Nun könnte man sich zurücklehnen und sagen: Auf Sachsen kommt es eh nicht an. Also legen wir die Beine hoch, fahren hin und haben ein wenig Spaß. Das ist aber natürlich nicht unser Anspruch. Unser Anspruch ist es, zu allen inhaltlichen Debatten aussagekräftig zu sein, alle Anträge bewertet zu haben und dort wo es sich anbietet, Änderungsanträge zu stellen und natürlich auch in Debatten präsent zu sein.

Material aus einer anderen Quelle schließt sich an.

/-- R79: S32_IN of an engine that is not faulted. Its faults in the rule's order, with nothing else changed; otherwise, from every
generator state but `(0, 0)` (R11), it completes with a result whose signed value is in `[signed(lo), signed(hi)]`. -/
def Obligations.S32InCompletes : Prop :=
  ∀ s : State, s.err = 0 →
    (s.seeded = false → exec .s32In s = .next { s with err := 2, finfo := 0x00000013 }) ∧
    (s.seeded = true → s.arg1.toInt < s.arg0.toInt → exec .s32In s = .next { s with err := 4, finfo := 0x00000013 }) ∧
    (s.seeded = true → s.arg0 = 0x80000000 → s.arg1 = 0x7FFFFFFF →
      exec .s32In s = .next { s with err := 3, finfo := 0x00000013 }) ∧
    (s.seeded = true → s.gen ≠ Gen.zero → s.arg0.toInt ≤ s.arg1.toInt →
      ¬ (s.arg0 = 0x80000000 ∧ s.arg1 = 0x7FFFFFFF) →
      ∃ n d, AcceptedAt (threshold (s.arg1 - s.arg0 + 1)) s.gen n ∧
        (d.toNat : Int) = (Gen.next^[n] s.gen).raw.toNat % (s.arg1.toInt - s.arg0.toInt + 1) ∧
        exec .s32In s = .next { s with
          s0 := (Gen.next^[n + 1] s.gen).s0, s1 := (Gen.next^[n + 1] s.gen).s1, res := s.arg0 + d } ∧
        (s.arg0 + d).toInt = s.arg0.toInt + d.toNat ∧ (s.arg0 + d).toInt ≤ s.arg1.toInt)

/-- R80: ONE_IN of an engine that is not faulted. Unseeded it raises `UNSEEDED`, even with chance 0. Seeded, with chance 0 it writes
0 and takes no advance; otherwise, from every generator state but `(0, 0)` (R11), it writes 1 exactly when the draw is 0. -/
def Obligations.OneInCompletes : Prop :=
  ∀ s : State, s.err = 0 →
    (s.seeded = false → exec .oneIn s = .next { s with err := 2, finfo := 0x00000014 }) ∧
    (s.seeded = true → s.arg0 = 0 → exec .oneIn s = .next { s with res := 0 }) ∧
    (s.seeded = true → s.gen ≠ Gen.zero → s.arg0 ≠ 0 → ∃ n, AcceptedAt (threshold s.arg0) s.gen n ∧
      exec .oneIn s = .next { s with
        s0 := (Gen.next^[n + 1] s.gen).s0, s1 := (Gen.next^[n + 1] s.gen).s1,
        res := if (Gen.next^[n] s.gen).raw % s.arg0 = 0 then 1 else 0 })

/-! ## Float layer (42_float.md) -/

/-- R93: the pattern of `EunitFromBits` stands for `v * 2^-24` exactly. -/
def Obligations.EunitIsExact : Prop :=
  ∀ b : Word, f32Finite (eunitBits b) ∧ f32Value (eunitBits b) = ((b.toNat / 2 ^ 8 : Nat) : ℚ) / 2 ^ 24

/-- R91: the pattern of `UnitFromBits` is the binary32 number nearest to `v / (2^24 - 1)`, and no other is as near (no tie,
R92). -/
def Obligations.UnitIsCorrectlyRounded : Prop :=
  ∀ b y : Word, f32Finite y →
    f32Finite (unitBits b) ∧
    (f32Value y ≠ f32Value (unitBits b) →
      |f32Value (unitBits b) - ((b.toNat / 2 ^ 8 : Nat) : ℚ) / (2 ^ 24 - 1)| <
        |f32Value y - ((b.toNat / 2 ^ 8 : Nat) : ℚ) / (2 ^ 24 - 1)|)

/-- R94: UNIT_FROM_BITS completes in every state that is not faulted; the first 256 words give +0.0, the last 256 and no other
give 1.0; the smallest result that is not 0 is `0x33800001`. -/
def Obligations.UnitFromBitsCompletes : Prop :=
  (∀ s : State, s.err = 0 → exec .unitFromBits s = .next { s with res := unitBits s.arg0 }) ∧
  (∀ b : Word, b.toNat ≤ 0xFF → unitBits b = 0) ∧ (∀ b : Word, unitBits b = 0x3F800000 ↔ 0xFFFFFF00 ≤ b.toNat) ∧
  (∀ b : Word, unitBits b ≠ 0 → 0x33800001 ≤ (unitBits b).toNat) ∧
  unitBits 0x00000100 = 0x33800001 ∧ unitBits 0x80000000 = 0x3F000001 ∧ unitBits 0x12345678 = 0x3D91A2B1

Daher haben wir das Antragsbuch thematisch in der Delegation aufgeteilt, durchgearbeitet und diskutiert. Ich durfte die Blöcke M (Medien- und Kulturpolitik, Digitalpolitik) sowie U (Umwelt-, Energie-, Verbraucher- und Verkehrspolitik) bearbeiten. Das waren 18 bzw. 103 Anträge. Darunter ein sehr guter und umfangreicher Leitantrag zu einem Digitalen Grundsatzprogramm – später dazu mehr. Auch andere Anträge boten spannende Einblicke in die Diskussionen der Partei. Es ging um Plastiktüten und Dosenpfand, um Schweinswale und Knorpelfische, um Glyphosat und Pelze, um Maut für Fernbusse und erneuerbare Energien. Und wenn man das Antragsbuch studiert, sieht man auch gleich, wie es auf Bundesparteitagen abgeht. Entscheidend ist in erster Linie eine mächtige Antragskommission unter der Führung von Olaf Scholz. Für Sachsen dabei ist Henning Homann. Und sie legt vorher schon mal fest, wie mit Anträgen aus der Partei umgegangen wird. Und so ergibt es sich, dass es in so gut wie jedem Block einen größeren Leitantrag des Parteivorstandes gibt, von denen viele dieses Jahr aufgrund der Aktualität erst kurz vor dem Parteitag vorlagen. In diesen wird, mehr oder weniger erfolgreich, versucht auch Positionen anderer Anträge einfließen zu lassen. Die übrigen Anträge werden dann in der Regel an die Bundestagsfraktion, andere Fraktionen oder den Parteivorstand überwiesen (Beerdigung 1. Klasse), mit Erledigungsvermerk bedacht, mit Ablehnung beschieden oder, und auch das kommt vor, zur Annahme empfohlen. Es kann durchaus sein, dass sich ein solcher Parteitag nur nach diesem Verfahren bewältigen lässt, aber ich kann mir durchaus demokratischere Verfahren der Antragsvorberatung vorstellen – z.B. wie wir es in Sachsen machen. Wie es dann in der Antragsberatung auf dem parteitag abläuft, dazu komme ich noch.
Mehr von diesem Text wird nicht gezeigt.